Intrinsic Verification Categories
The intrinsic verifier is a single monolithic switch on the NVVM internal intrinsic ID (stored at function value offset +36). The 143KB function covers 26+ validation categories:
A. Constant Argument Validation
Many NVVM intrinsics require one or more arguments to be compile-time constants (typically mode selectors, masks, or task IDs):
"arg0 of intrinsic not constant""op0 of intrinsic not constant"/"op1 of intrinsic not constant""Flag argument must be an immediate.""the task_id parameter must be constant""the mask parameter must be constant""Mode operand must be constant"
B. Rounding Mode Validation
Rounding mode encoding: bits[2:0] of the mode word
Valid range: 1..4 (round-to-nearest-even, round-down, round-up, round-to-zero)
Reject: value == 0 or value > 4
Message: "rounding mode not a valid value"
C. Subword Mode Validation
For conversion intrinsics that operate on sub-word portions:
Source subword mode: bits[9:7], valid range 0..2
Dest subword mode: bits[12:10], valid range 0..2
Messages: "src subword mode not a valid value"
"dest subword mode not a valid value"
D. Reserved Bits Checking
Multiple locations verify that high/reserved bits in mode words are zero:
"reserved flag bits used"
This prevents future-proofing conflicts if NVIDIA later assigns meaning to currently reserved fields.
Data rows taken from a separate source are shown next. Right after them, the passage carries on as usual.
-- ==== Sys2Proof/Machine/Channel.lean ====
section
/-! DEFINITION. Channel instructions: buffers (R201, R202), the checks at issue (R194, R332, R334), connecting (R199, R200,
R336), sending and receiving (R337 to R339), delegation at its two ends (R211 to R213, R340), and the management of
endpoints (R335). -/

namespace Sys2Proof.Machine

/-! ## Receive buffers (R201, R202) -/

/-- The exponent of a buffer of so many units: the smallest from 2 to 12 that holds them. -/
def bufLog (units : Nat) : Nat := ((List.range 11).map (· + 2)).find? (fun n => decide (units ≤ 2 ^ n)) |>.getD 12

/-- Is unit u of a core's pool usable, lying whole below its store's usable size? -/
def poolUnit (s : State) (c : CoreId) (u : Nat) : Bool :=
  let pool := (coreOf s c).chpool
  decide (u < (pool.extractLsb' 1 13).toNat) && (selfPa s c ((pool.extractLsb' 32 20).toNat + 64 * u) 64).isSome

/-- Units of a pool that endpoints hold. -/
def unitHeld (s : State) (c : CoreId) (u : Nat) : Bool :=
  s.eps.any fun ((c', _), e) => decide (c' = c) && e.held && decide (e.bufoff ≤ u ∧ u < e.bufoff + 2 ^ e.bufn)

/-- R201. The buffer of an endpoint reserved first-fit, its guards EMPTY; none when nothing fits. -/
def reserve (s : State) (c : CoreId) (n : Nat) : Option State :=
  let e := epOf s c n
  if e.lin = 0 then some s
  else if !(coreOf s c).chpool.getLsbD 0 then none
  else
    let k := bufLog (e.lin * e.maxin)
    let fits (i : Nat) : Bool := (List.range (2 ^ k)).all fun j => poolUnit s c (i * 2 ^ k + j) && !unitHeld s c (i * 2 ^ k + j)
    match (List.range (4096 / 2 ^ k)).find? fits with
    | none => none
    | some i =>
      let s := modEp s c n fun e => { e with held := true, bufn := k, bufoff := i * 2 ^ k }
      some ((List.range (2 ^ k)).foldl (fun s j => setFull s (unitPa s c n j) false) s)

/-- A buffer released. -/
def releaseBuf (s : State) (c : CoreId) (n : Nat) : State :=
  modEp s c n fun e => { e with held := false, bufn := 0, bufoff := 0 }

/-- The units of the slot of message number q. -/
def slotUnit (e : Endpoint) (q : Nat) : Nat := q % max 1 e.lin * e.maxin

/-- The header of a message as it lies in a head flit (R196). -/
def headerBytes (m : Msg) : List Byte :=
  [m.mtype, BitVec.ofNat 8 (m.nflit % 128 + (if m.reply then 128 else 0))] ++ leBytes 2 m.plen ++ leBytes 4 m.dst.toNat
    ++ leBytes 4 m.src.toNat ++ leBytes 4 m.seq.toNat ++ [m.cret, m.lfmt] ++ leBytes 6 m.fleet.toNat

/-- The flits of a message. -/
def flitBytes (m : Msg) : List (List Byte) :=
  let all := headerBytes m ++ m.payload
  (List.range m.nflit).map fun i =>
    let f := (all.drop (64 * i)).take 64
    f ++ List.replicate (64 - f.length) 0

/-- R202. The network interface writes a message into its slot and fills the guards. -/
def storeMsg (s : State) (c : CoreId) (n : Nat) (m : Msg) : State :=
  let u := slotUnit (epOf s c n) m.seq.toNat
  ((flitBytes m).zip (List.range m.nflit)).foldl (fun s (f, i) =>
    let pa := unitPa s c n (u + i)
    setFull (writeBytes s pa f false) pa true) s

/-- The message that lies at unit u of an endpoint's buffer. -/
def msgAt (s : State) (c : CoreId) (n u : Nat) : Msg :=
  let h := readBytes s (unitPa s c n u) 24
  let nf := fieldAt h 1 1 % 128
  let raw := (List.range nf).flatMap fun i => readBytes s (unitPa s c n (u + i)) 64
  let pl := fieldAt h 2 2
  ⟨h.getD 0 0, nf, decide (128 ≤ fieldAt h 1 1), pl, BitVec.ofNat 32 (fieldAt h 4 4), BitVec.ofNat 32 (fieldAt h 8 4),
    BitVec.ofNat 32 (fieldAt h 12 4), h.getD 16 0, h.getD 17 0, BitVec.ofNat 48 (fieldAt h 18 6), (raw.drop 24).take pl⟩

/-- The next message to be consumed. -/
def nextMsg (s : State) (c : CoreId) (n : Nat) : Msg := msgAt s c n (nextUnit s c n)

/-- R203. The credit return that a consumption owes at a receive-kind state or at END. -/
def returnCredit (s : State) (c : CoreId) (n : Nat) : State :=
  let e := epOf s c n
  let k := recKind (epRec s c n)
  if (recvKind k || decide (k = 6)) && decide (e.est = .opened ∨ e.est = .delegin ∨ e.est = .closed) then
    modEp (sendMsg s (mkMsg s c n e.peer 0xFC e.sseq e.cpend [])) c n fun e => { e with cpend := 0 }
  else s

/-- R339. The next message is consumed: its guards emptied, the endpoint moved on along its type, credit returned. -/
def consume (s : State) (c : CoreId) (n : Nat) (m : Msg) : State :=
  let u := nextUnit s c n
  let s := (List.range m.nflit).foldl (fun s i => setFull s (unitPa s c n (u + i)) false) s
  let im := (flightOf s c (epOf s c n).flight).image
  returnCredit (modEp s c n fun e => { e with
    rseq := e.rseq + 1
    cpend := e.cpend + 1
    state := (nextState im e.state m.mtype.toNat).getD e.state }) c n

/-! ## Sending (R338) -/

/-- R196. Is the module of an address this one, or reachable through the fleet table? -/
def reachable (s : State) (a : BitVec 32) : Bool :=
  decide (addrMod a = modSelf s) || fleetReach s (addrMod a)

/-- R196. FLEETID of what a thread sends: bits [47:0] of its launch's FLEET when the message leaves the module. -/
def fleetId (s : State) (th : Thread) (dst : BitVec 32) : BitVec 48 :=
  if addrMod dst = modSelf s || stSup th.status then 0
  else match th.key with
    | some k => (lnFleet (recordOf s k.lslot)).extractLsb' 0 48
    | none => 0

/-- R338. A message handed to the network interface on an open endpoint, which moves on along its type and gives up a
credit; toward an unreachable module it is not sent and the endpoint closes (R196). -/
def sendOn (s : State) (c : CoreId) (n : Nat) (ty lfmt : Byte) (fleet : BitVec 48) (payload : List Byte) : State :=
  let e := epOf s c n
  if !reachable s e.peer then closeEp s c n 4 none
  else
    let im := (flightOf s c e.flight).image
    let s := sendMsg s { mkMsg s c n e.peer ty e.sseq e.cpend payload with lfmt := lfmt, fleet := fleet }
    modEp s c n fun e => { e with
      sseq := e.sseq + 1
      credit := e.credit - 1
      cpend := 0
      state := (nextState im e.state ty.toNat).getD e.state
      astate := (nextState im e.astate ty.toNat).getD e.astate }

/-! ## The checks at issue (R332, R334) -/

/-- R334, R205. Does the current thread own an endpoint? The running handler of a service endpoint counts as its owner,
since it receives and answers there (DEDUCED, log 34). -/
def owns (s : State) (e : Endpoint) : Bool := decide (e.slot = s.cur.slot) || decide (e.handler = some s.cur)

/-- Checks 1 and 2 of R334: ownership, and closure unless messages are left for a receive (R218). -/
def withEp (s : State) (n : Nat) (a : BitVec 7) (recv : Bool) (body : State → Endpoint → State) : State :=
  let e := epOf s s.cur.core n
  if decide (e.est ≠ .free) && !owns s e then raise s (trapProtocol 1 n)
  else if decide (e.est = .closed) && !(recv && msgReady s s.cur.core n) then
    if e.seen then retire (s.setG a (resultWord 0xFF 0 0 (256 * e.cname.toNat + e.ccause))) false 1
    else raise s ⟨6, BitVec.ofNat 64 (n + 256 * e.cname.toNat)⟩
  else body s e

/-- Check 3 of R334, in its order: the PROTOCOL cause, or 0. `ty` is the type, none for OFFER; `flits` the size of what
is sent; `tile` says that a stream carries it, `fits` that the stream fits the state's shape entry; `del` that the
instruction is DELEG. -/
def stateCheck (e : Endpoint) (r : List Byte) (kind : Nat) (ty : Option Nat) (flits : Nat) (tile fits del : Bool) : Nat :=
  let k := recKind r
  let send := sendKind kind
  if send && !del && decide (ty = some 0xF8) then 7
  else if !(decide (e.est = .opened ∨ e.est = .delegin) || (!send && decide (e.est = .closed))) then 2
  else if k = 6 then 8
  else if k ≠ kind then 3
  else if del then (if recDel r then 0 else 7)
  else if (match ty with | some t => !(recBranches r).any fun b => decide (b.1 = t) | none => false) then 4
  else if recMaxfl r < flits then 5
  else if tile && !(recShaped r && fits) then 6
  else 0

/-- LEN of a payload descriptor. -/
def dsLen (w : Word) : Nat := (w.extractLsb' 48 16).toNat
/-- OFF. -/
def dsOff (w : Word) : Nat := (w.extractLsb' 0 20).toNat
/-- Z. -/
def dsZ (w : Word) : Nat := (w.extractLsb' 40 3).toNat
/-- T. -/
def dsT (w : Word) : Bool := w.getLsbD 47

/-- R332. The area checks of a payload descriptor: its physical address, or a trap. -/
def areaPa (s : State) (w : Word) (write : Bool) : Except Bad Nat := do
  let va := selfBase + dsOff w
  if dsLen w = 0 then return 0
  watched s s.cur va (dsLen w) write
  if dsOff w % 8 ≠ 0 then throw (.trap (trapAlign va))
  windowPa s s.cur va (dsLen w)

/-- R194. Does a memory stream that stands at its start fit a tile entry? -/
def streamFits (z : ZReg) (entry : List Byte) : Bool :=
  decide (z.zm = 1 ∧ z.zpos = 0 ∧ z.shape.et = fieldAt entry 1 1 ∧ z.shape.rank = fieldAt entry 2 1) &&
    (List.range 4).all fun d => decide (z.shape.ext.getD d 0 = fieldAt entry (4 + 2 * d) 2)

/-- The shape entry of an endpoint's state. -/
def entryOf (s : State) (c : CoreId) (n : Nat) : List Byte :=
  shapeEntry (flightOf s c (epOf s c n).flight).image (recShape (epRec s c n))

/-! ## Tiles on the link (R177) -/

/-- Elements of w bits packed into bytes, the lower index lower. -/
def packBits (w : Nat) (vs : List Nat) : List Byte :=
  if w = 4 then
    (List.range ((vs.length + 1) / 2)).map fun i => BitVec.ofNat 8 (vs.getD (2 * i) 0 + 16 * vs.getD (2 * i + 1) 0)
  else vs.flatMap (leBytes (w / 8))

/-- Element i of w bits of packed bytes. -/
def unpackBits (w : Nat) (bs : List Byte) (i : Nat) : Nat :=
  if w = 4 then fieldAt bs (i / 2) 1 / 16 ^ (i % 2) % 16 else fieldAt bs (i * (w / 8)) (w / 8)

/-- R177. One element of memory type et in a link format, as element i of its message: bits, flags, and whether it was
rounded. With no conversion the bits travel as they stand, but that a value with S is rounded into its own type. -/
def linkOut (s : State) (et lf i : Nat) (e : Elem) : Nat × Flags × Bool :=
  match e with
  | none => (0, 0, false)
  | some (v, b) =>
    let f := if lf = 0 then et else lf
    if f = et && !b then (v, 0, false)
    else
      let (n, fl) := roundInto s s.cur.core s.th.fmt f s.rm (s.srd i) (etQ et) (elemPair s s.cur et e)
      (n, fl, true)

/-- R177. An element of link format lf decoded into memory type et, S clear. -/
def linkIn (s : State) (t : ThreadId) (et lf v : Nat) : Nat :=
  if lf = 0 ∨ lf = et then v
  else
    let x := etDecode s t.core (threadOf s t).fmt lf v
    (etFmt et).2 x

/-- Owner slots that runs cost, flit by flit. -/
def flitCost (runs : List (List (Nat × Bool))) : Nat := (runs.map runCost).sum

/-- The elements of a walk by the flit that carries them: the head's 40 bytes, then 64 each. -/
def byFlit (w : Nat) (n : Nat) (gs : List Got) : List (List Got) :=
  (List.range n).map fun i =>
    let start := if i = 0 then 0 else (40 + 64 * (i - 1)) * 8 / w
    let stop := (40 + 64 * i) * 8 / w
    (gs.drop start).take (stop - start)

/-- R337. The payload that a stream's read walk gives in a link format, with its flags, whether SRD was drawn on, and the
further slots its runs cost. -/
def tilePayload (s : State) (z : ZReg) (lf : Nat) : Except Bad (List Byte × Flags × Bool × Nat) := do
  let ps := nextPositions z 0 z.shape.total
  let gs ← ps.mapM fun (p, k) => reach s s.cur z false p k
  let es ← gs.mapM (elemAt s z.shape.et)
  let outs := (es.zip (List.range es.length)).map fun (e, i) => linkOut s z.shape.et lf i e
  let f := if lf = 0 then z.shape.et else lf
  let payload := packBits (etBits f) (outs.map (·.1))
  let cost := flitCost ((byFlit (etBits z.shape.et) (flitsOf payload.length) gs).map
    (streamRuns s s.cur (etBits z.shape.et) false))
  pure (payload, outs.foldl (fun a o => a ||| o.2.1) 0, outs.any (·.2.2), cost)

/-- R337. A payload written through a stream's write walk. -/
def tileWrite (s : State) (z : ZReg) (lf : Nat) (payload : List Byte) : Except Bad (State × Nat) := do
  let et := z.shape.et
  let ps := nextPositions z 0 z.shape.total
  let gs ← ps.mapM fun (p, k) => reach s s.cur z true p k
  if let some (pa, n) := putsPoison s et gs then throw (Bad.poison pa n)
  let w := etBits (if lf = 0 then et else lf)
  let cost := flitCost ((byFlit (etBits et) (flitsOf payload.length) gs).map (streamRuns s s.cur (etBits et) true))
  pure ((gs.zip (List.range gs.length)).foldl (fun s (g, i) =>
    putElem s et g ⟨linkIn s s.cur et lf (unpackBits w payload i), false, 0, false⟩) s, cost)

/-- A management instruction on endpoint n completes in a state: its trace record (R151), and the next instruction. -/
def chanEnd (was : State) (n : Nat) (s : State) : State :=
  let c := was.cur.core
  retire (traceChannel s n (epOf was c n).state 0 (epOf was c n).sseq) false 1

/-! ## SEND, SENDT, SELECT (R337, R338) -/

/-- The further slots that the flits of a payload area cost beside the buffer (R169): one a flit when both lie in the
scratchpad. -/
def areaCost (s : State) (c : CoreId) (n pa nflit : Nat) : Nat :=
  if inScratch pa && inScratch (unitPa s c n 0) then nflit else 0

/-- R338. The waits of a send, then its beats, then `last`. -/
def sendWait (s : State) (n : Nat) (flits : Nat) (last : State → State) : State :=
  if s.th.going then last s
  else
    let e := epOf s s.cur.core n
    ordered s false true fun s =>
      if decide (e.est = .delegin) && !e.redirected then parkOn s (.redirected n)
      else if e.credit = 0 then parkOn s (.credit n)
      else lastBeat s flits last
E. Address Space Validation
Intrinsics that access memory enforce specific address space requirements:
| Check | Message |
|---|---|
| Global pointer required | "pointer address space not global" |
| Invalid arg1 address space | "arg1 invalid addrspace" |
| Arg0 must be pointer | "arg0 of intrinsic not pointer" |
| Constant AS required | "Operand must be in constant address space" |
| Memcpy/memmove targets constant AS | "memmove/memcpy cannot target constant address space" |
| Memset targets constant AS | "memset cannot point to constant address space" |
| Stack ops require local AS (5) | "llvm.nvvm.stackrestore is only supported with local address space pointers" |
| Stack ops require local AS (5) | "llvm.nvvm.stacksave is only supported with local address space pointers" |
F. Type Validation
| Check | Message |
|---|---|
| bswap operand | "Invalid type for bswap, need i16, i32, or i64" |
| ctpop/ctlz/cttz operand | "Invalid type for ctpop/ctlz/cttz, need i8, i16, i32, ..." (i64) |
| Arithmetic overflow | "Invalid type for arithmetic overflow intrinsic, need i16, i32, or i64" |
| Inline asm type | "Invalid type in inline assembly, must be i1, i8, i16, i32, i64, float, or double" |
| MMA element | "op1 of intrinsic not containing f32 or i32 element" |
Inline assembly type validation uses a bitmask check: valid bit widths are 1, 8, 16, 32, 64 (encoded as 0x1000000010001 for fast lookup).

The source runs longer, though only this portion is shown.